theorem headsFit_headfaultAt (h : headsFit s) (k : Fin 4) (tag : Option Seq) : headsFit (headfaultAt k tag s) := by
  have faulted : ∀ {st : HeadState}, s.heads[k].state = st → st ≠ .resting → st ≠ .purging →
      headsFit (if s.heads[k].faultWindow.isSome = true then
          afterFault k tag true (modifyHead k (fun k => { k with faultWindow := none, state := .latched }) (dropBookings k s))
        else
          afterFault k tag false (modifyHead k (fun k' => { k' with
            restart := some (startTimer (restartDelay (dropBookings k s))), state := .resting }) (dropBookings k s))) := by
    intro st e rests purges
    have purge := (h k).purge_none e purges
    have abort := (h k).abort_false e purges
    split
    · exact headsFit_afterFault (headsFit_afterDrop h
        (headInvariant_atRest (.inr (.inl rfl)) rfl ((h k).restart_none e rests) purge (by simp) abort)) _ _ _
    · next closed => exact headsFit_afterFault (headsFit_afterDrop h (headInvariant_resting purge abort closed _)) _ _ _
  unfold headfaultAt
  dsimp only
  split
  · next e => exact faulted e (by decide) (by decide)
  · next e => exact faulted e (by decide) (by decide)
  · next e =>
    exact headsFit_afterFault (headsFit_modifyHead h (headInvariant_atRest (.inr (.inl rfl)) ((h k).bookings_nil e) rfl
      ((h k).purge_none e) (by simp) ((h k).abort_false e))) _ _ _
  · next e =>
    exact headsFit_afterFault (headsFit_modifyHead h (headInvariant_atRest (.inr (.inl rfl)) ((h k).bookings_nil e)
      ((h k).restart_none e) rfl (by simp) rfl)) _ _ _
  all_goals exact h

theorem headsFit_purgedoneAt (h : headsFit s) (k : Fin 4) (o : PurgeReport) : headsFit (purgedoneAt k o s) := by
  unfold purgedoneAt
  split
  · next e =>
    exact headsFit_modifyHead h (headInvariant_atRest (.inr (.inr rfl)) ((h k).bookings_nil e) ((h k).restart_none e) rfl
      (fun _ => rfl) rfl)
  · exact h

/-! ## Decisions and retirements (R19, R84, R98) -/

/-- An accepted request is for a READY head with room. -/
theorem requestBooking_head {s : State} {l : Letter} {v : Verdict} {p : Path} {pat : Fin 8} {a : Accepted}
    (accepted : requestBooking s l v p pat = some a) :
    s.heads[a.head].state = .ready ∧ s.heads[a.head].bookings.length < bookingCapacity := by
  unfold requestBooking at accepted
  dsimp only at accepted
  split at accepted
  · cases accepted
  split at accepted
  · split at accepted
    · cases accepted
    split at accepted
    · cases accepted
    split at accepted
    · cases accepted
    next ready =>
    split at accepted
    · cases accepted
    next room =>
    split at accepted
    · cases accepted
    split at accepted
    · cases accepted
    cases accepted
    exact ⟨not_not.mp ready, Nat.not_le.mp room⟩
  · cases accepted

theorem headsFit_printPhase (h : headsFit s) (l : Letter) (v : Verdict) (g : Gated) : headsFit (printPhase l v g s).2.2 := by
  unfold printPhase
  split
  · exact h
  · split
    · next a accepted =>
      obtain ⟨ready, room⟩ := requestBooking_head accepted
      exact headsFit_modifyHead h (headInvariant_booked (h a.head) ready room _)
    · exact headsFit_setFlag (headsFit_of_heads (count_frame s _ .heads (by decide)) h) _

theorem headsFit_routingDecision (h : headsFit s) (l : Letter) (v : Verdict) : headsFit (routingDecision l v s) := by
  unfold routingDecision
  split
  · exact headsFit_of_heads (lateDisposition_frame s l _ .heads (by decide)) h
  · dsimp only
    refine headsFit_of_heads ((commitDecision_frame _ _ _ _ _ _ _ .heads (by decide)).trans
      (stackerPhase_frame _ _ _ _ .heads (by decide))) (headsFit_printPhase (headsFit_of_heads
        ((gatePhase_frame _ _ _ .heads (by decide)).trans (rowSelection_frame _ _ _ .heads (by decide))) h) _ _ _)

theorem headsFit_completeSubject (h : headsFit s) (l : Letter) : headsFit (completeSubject l s) := by
  have released : ∀ s, headsFit s → headsFit (releaseSubject s) :=
    fun s h => headsFit_of_heads (releaseSubject_frame s .heads (by decide)) h
  have counted : ∀ s i, headsFit s → headsFit (count i s) := fun s i h => headsFit_of_heads (count_frame s i .heads (by decide)) h
  unfold completeSubject
  split
  · exact released s h
  · dsimp only
    refine released _ ?_
    have recorded : ∀ v m, headsFit (recordVerdict l.seq v m s) :=
      fun v m => headsFit_of_heads (recordVerdict_frame s _ _ _ .heads (by decide)) h
    split
    · split
      · exact counted _ _ (recorded _ _)
      · exact headsFit_routingDecision (counted _ _ (recorded _ _)) _ _
    · exact counted _ _ (recorded _ _)

theorem headsFit_completeEvaluation (h : headsFit s) : headsFit (completeEvaluation s) := by
  have released : headsFit (releaseSubject s) := headsFit_of_heads (releaseSubject_frame s .heads (by decide)) h
  unfold completeEvaluation
  split
  · exact h
  split
  · exact released
  split
  · exact released
  · exact headsFit_completeSubject h _

theorem headsFit_retire (h : headsFit s) (l : Letter) (c : Retirement) : headsFit (retire l c s) := by
  unfold retire
  dsimp only
  refine headsFit_of_heads (drainIfEmpty_frame _ .heads (by decide)) ?_
  refine headsFit_of_heads (forgetSubject_frame _ _ .heads (by decide)) (headsFit_removeBooking ?_ l.seq)
  refine headsFit_of_heads (stackerShare_frame _ l c .heads (by decide)) ?_
  refine headsFit_of_heads (count_frame _ _ .heads (by decide)) ?_
  exact headsFit_of_heads (removeLetter_frame s _ .heads (by decide)) h

theorem headsFit_takePosition (h : headsFit s) (x : Pos) : headsFit (takePosition x s) := by
  refine takePosition_keeps (P := headsFit) (fun s _ => headsFit_of_heads (s := s) rfl) (fun s _ => headsFit_of_heads (s := s) rfl)
    (fun s => headsFit_of_heads (s := s) rfl) (fun _ => headsFit_expireBookings) ?_ ?_ x h
  · exact fun q s h => headsFit_of_heads (testDeadline_frame s q .heads (by decide)) h
  · intro q s h
    unfold testWindowEnd
    split
    · exact h
    · split
      · exact headsFit_retire h _ _
      · exact h

theorem headsFit_takeMessage (h : headsFit s) (src : Station) (m : Message) (other : ∀ code args, m ≠ .ask code args) :
    headsFit (takeMessage src m s) := by
  have taken := headsFit_takePosition h
  cases m with
  | tick x => exact taken x
  | leadEdge x => exact headsFit_of_heads (leadEdgeAt_frame _ x .heads (by decide)) (taken x)
  | trailEdge x => exact headsFit_of_heads (trailEdgeAt_frame _ x .heads (by decide)) (taken x)
  | line head x w => exact taken x
  | arrive n x =>
    rw [takeMessage, arriveReport]
    split
    · unfold arriveAt
      split
      · exact headsFit_retire h _ _
      · exact headsFit_setFlag (headsFit_of_heads (count_frame s _ .heads (by decide)) h) _
    · exact h
  | swept n => exact headsFit_of_heads (sweptReport_frame s n .heads (by decide)) h
  | headfault k t =>
    rw [takeMessage, headfaultReport]
    split
    · exact headsFit_headfaultAt h _ t
    · exact h
  | purgedone k o =>
    rw [takeMessage, purgedoneReport]
    split
    · exact headsFit_purgedoneAt h _ o
    · exact h
  | ask code args => exact absurd rfl (other code args)

/-! ## The asks -/

theorem headsFit_applyMode (h : headsFit s) (m : LaneMode) : headsFit (applyMode m s) := by
  cases m with
  | stopped =>
    rw [applyMode, enterStopped]
    refine headsFit_of_heads (setMode_frame _ _ .heads (by decide)) (headsFit_emptyBookings ?_)
    refine headsFit_of_heads (recomputeLamps_frame _ .heads (by decide)) ?_
    exact headsFit_of_heads (abandonLetters_frame s .heads (by decide)) h
  | running => exact h
  | service => exact h
  | draining =>
    rw [applyMode]
    exact headsFit_of_heads (drainIfEmpty_frame (setMode .draining s) .heads (by decide)) h

theorem headsFit_applyEntry (h : headsFit s) (e : HeadEntry) : headsFit (applyEntry s e) := by
  unfold applyEntry
  split
  · exact headsFit_enableHead h _
  · exact headsFit_disableHead h _

theorem headsFit_serve (h : headsFit s) (code : Byte) (args : List Byte) : headsFit (serve code args s).state := by
  by_cases written : Block.heads ∈ askWrites code
  · have form := serve_form code args
    generalize serve code args = f at form ⊢
    cases form with
    | badLength | unknown => exact h
    | mode =>
      exact serveMode_keeps (P := headsFit) (fun _ h => headsFit_setFlag h _) (fun m _ _ h => headsFit_applyMode h m)
        (fun e _ h => headsFit_applyEntry h e) _ _ h
    | headControl =>
      unfold serveHeadControl
      split
      · split
        · exact h
        · exact headsFit_headAction h _ _
      · exact h
    | _ => exact absurd written (by decide)
  · exact headsFit_of_heads (serve_writes code args s .heads written) h

theorem resetHeads_get (j : Fin 4) (s : State) : (resetHeads s).heads[j] = { Head.reset with lastPurge := s.heads[j].lastPurge } := by
  simp [resetHeads]

theorem laneReset_heads (src : Station) (s : State) : (laneReset src s).heads = (resetHeads s).heads := by
  have resynced : (resynced (resetAnswered src s)).heads = (resetAnswered src s).heads :=
    changesOnly.foldl resyncLamp_frame _ _ .heads (by decide)
  have answered : (resetAnswered src s).heads = (resetBlocks s).heads := joinAnswer_frame _ _ .heads (by decide)
  have abandoned : (abandonLetters countQuiet s).heads = s.heads := abandonLettersQuiet_frame s .heads (by decide)
  have blocks : (resetBlocks s).heads = (resetHeads (abandonLetters countQuiet s)).heads := rfl
  rw [laneReset_eq, State.withCond_heads, resynced, answered, blocks, resetHeads, resetHeads, abandoned]
  rfl

theorem headsFit_laneReset (src : Station) (s : State) : headsFit (laneReset src s) := by
  refine headsFit_of_heads (laneReset_heads src s) fun j => ?_
  rw [resetHeads_get]
  exact headInvariant_atRest (.inl rfl) rfl rfl rfl (by simp [Head.reset]) rfl

end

**Exercise instructions:** Please show every line of the records that holds the word "room".

**Result of the exercise:**
/-- An accepted request is for a READY head with room. -/
    next room =>
    exact ⟨not_not.mp ready, Nat.not_le.mp room⟩
      obtain ⟨ready, room⟩ := requestBooking_head accepted
      exact headsFit_modifyHead h (headInvariant_booked (h a.head) ready room _)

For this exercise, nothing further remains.